- Work instruction
Restate word for word the lines of the records below, starting at the line that contains "have he : (if" and ending at the line that contains "Nat.mul_assoc, ← hp]", with both of those lines included and nothing else.

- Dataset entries
§
/-- The root of a number that is not negative. -/
theorem rootIs_rootOf {w : Width} (flip : Bool) {sIn : Nat} {e c : Int} (hc : 0 ≤ c) (hr : InRange w c) (hs : sIn ≤ w.n) :
    RootIs w flip sIn e c (rootOf w flip sIn e c) := by
  unfold RootIs rootOf
  by_cases h0 : c = 0
  · rw [if_pos h0, if_pos h0, half_eq]
    exact delivers_finish w _ ((inRange_iff w 0).mpr (Nat.zero_le _))
  rw [if_neg h0, if_neg h0]
  intro q
  simp only
  intro h1 h2
  have hm : e % 2 = 0 ∨ e % 2 = 1 := by omega
  have hd : (if e % 2 = 0 then c else 2 * c) = c * (2 ^ (e % 2).toNat : Nat) := by
    rcases hm with h | h
    · rw [if_pos h, h]
      simp
    · rw [if_neg (by omega), h]
      simp [Int.mul_comm]
  have he : (if e % 2 = 0 then e else e - 1) = e - e % 2 := by
    rcases hm with h | h
    · rw [if_pos h, h, Int.sub_zero]
    · rw [if_neg (by omega), h]
  rw [hd, he]
  rw [← hd] at h1 h2 ⊢
  generalize hdd : (if e % 2 = 0 then c else 2 * c) = d at *
  have hdr : 0 ≤ d ∧ d < 2 * (2 ^ w.n : Nat) := by
    have := hr.2
    rw [← hdd]
    split <;> omega
  have hv : (shl d (w.n - 1)).toNat = d.toNat * 2 ^ (w.n - 1) := by
    unfold shl
    rw [Int.toNat_mul hdr.1 (Int.natCast_nonneg _), Int.toNat_natCast]
  have hcast : ((d.toNat * 2 ^ (w.n - 1) : Nat) : Int) = d * (2 ^ (w.n - 1) : Nat) := by
    rw [Int.natCast_mul, Int.toNat_of_nonneg hdr.1]
  have hlt : d.toNat * 2 ^ (w.n - 1) < 2 ^ w.n * 2 ^ w.n := by
    have hp : 2 ^ w.n = 2 * 2 ^ (w.n - 1) := by
      rw [← Nat.pow_succ', Nat.succ_eq_add_one, Nat.sub_add_cancel w.n_pos]
    calc d.toNat * 2 ^ (w.n - 1) < (2 * 2 ^ w.n) * 2 ^ (w.n - 1) :=
          Nat.mul_lt_mul_of_pos_right (by omega) (Nat.two_pow_pos _)
      _ = 2 ^ w.n * 2 ^ w.n := by rw [Nat.mul_comm 2, Nat.mul_assoc, ← hp]
  have hq : floorRoot (shl d (w.n - 1)).toNat = q := by
    rw [hv]
    rw [← hcast] at h1 h2
    refine floorRoot_unique (Nat.lt_of_lt_of_le hlt ?_) (Int.ofNat_le.mp h1) (Int.ofNat_lt.mp h2)
    rw [← Nat.pow_add]
    exact Nat.pow_le_pow_right (by omega) (by cases w <;> decide)
  have hqn : q < 2 ^ w.n := Nat.mul_self_lt_mul_self_iff.mp (Nat.lt_of_le_of_lt (Int.ofNat_le.mp (hcast ▸ h1)) hlt)
  rw [hq]
  have hexp : (e - e % 2) / 2 - ((w.n - 1) / 2 : Nat) = floorScale (e - e % 2) (-1) - ((w.n : Int) - 1) / 2 := by
    rw [← half_eq, asr]
    have := w.n_pos
    have hw : (((w.n - 1) / 2 : Nat) : Int) = ((w.n : Int) - 1) / 2 := by omega
    rw [hw, Nat.pow_one]
    rfl
  rw [hexp]
  refine adjusted_sigAdjust _ (.inl rfl) hs ((magnitudeBits_le_iff _ _).mpr ?_)
  cases flip
  · exact ⟨by simp only [Bool.false_eq_true, if_false]; omega, by simp only [Bool.false_eq_true, if_false]; omega⟩
  · exact ⟨by simp only [if_true]; omega, by simp only [if_true]; omega⟩

/-- `finish` never raises flag 45. -/
theorem finish_root (w : Width) (e c : Int) : (finish w e c).flags.root = false := by
  unfold finish
  split
  · rfl
  · split <;> rfl

theorem rootOf_root (w : Width) (flip : Bool) (sIn : Nat) (e c : Int) : (rootOf w flip sIn e c).flags.root = false := by
  unfold rootOf
  split <;> exact finish_root w _ _

theorem FpFlags.or_root {f : FpFlags} (h : f.root = false) :
    { f.or { root := true } with root := false } = f := by
  cases f
  simp_all [FpFlags.or]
§
- Answer space
  have he : (if e % 2 = 0 then e else e - 1) = e - e % 2 := by
    rcases hm with h | h
    · rw [if_pos h, h, Int.sub_zero]
    · rw [if_neg (by omega), h]
  rw [hd, he]
  rw [← hd] at h1 h2 ⊢
  generalize hdd : (if e % 2 = 0 then c else 2 * c) = d at *
  have hdr : 0 ≤ d ∧ d < 2 * (2 ^ w.n : Nat) := by
    have := hr.2
    rw [← hdd]
    split <;> omega
  have hv : (shl d (w.n - 1)).toNat = d.toNat * 2 ^ (w.n - 1) := by
    unfold shl
    rw [Int.toNat_mul hdr.1 (Int.natCast_nonneg _), Int.toNat_natCast]
  have hcast : ((d.toNat * 2 ^ (w.n - 1) : Nat) : Int) = d * (2 ^ (w.n - 1) : Nat) := by
    rw [Int.natCast_mul, Int.toNat_of_nonneg hdr.1]
  have hlt : d.toNat * 2 ^ (w.n - 1) < 2 ^ w.n * 2 ^ w.n := by
    have hp : 2 ^ w.n = 2 * 2 ^ (w.n - 1) := by
      rw [← Nat.pow_succ', Nat.succ_eq_add_one, Nat.sub_add_cancel w.n_pos]
    calc d.toNat * 2 ^ (w.n - 1) < (2 * 2 ^ w.n) * 2 ^ (w.n - 1) :=
          Nat.mul_lt_mul_of_pos_right (by omega) (Nat.two_pow_pos _)
      _ = 2 ^ w.n * 2 ^ w.n := by rw [Nat.mul_comm 2, Nat.mul_assoc, ← hp]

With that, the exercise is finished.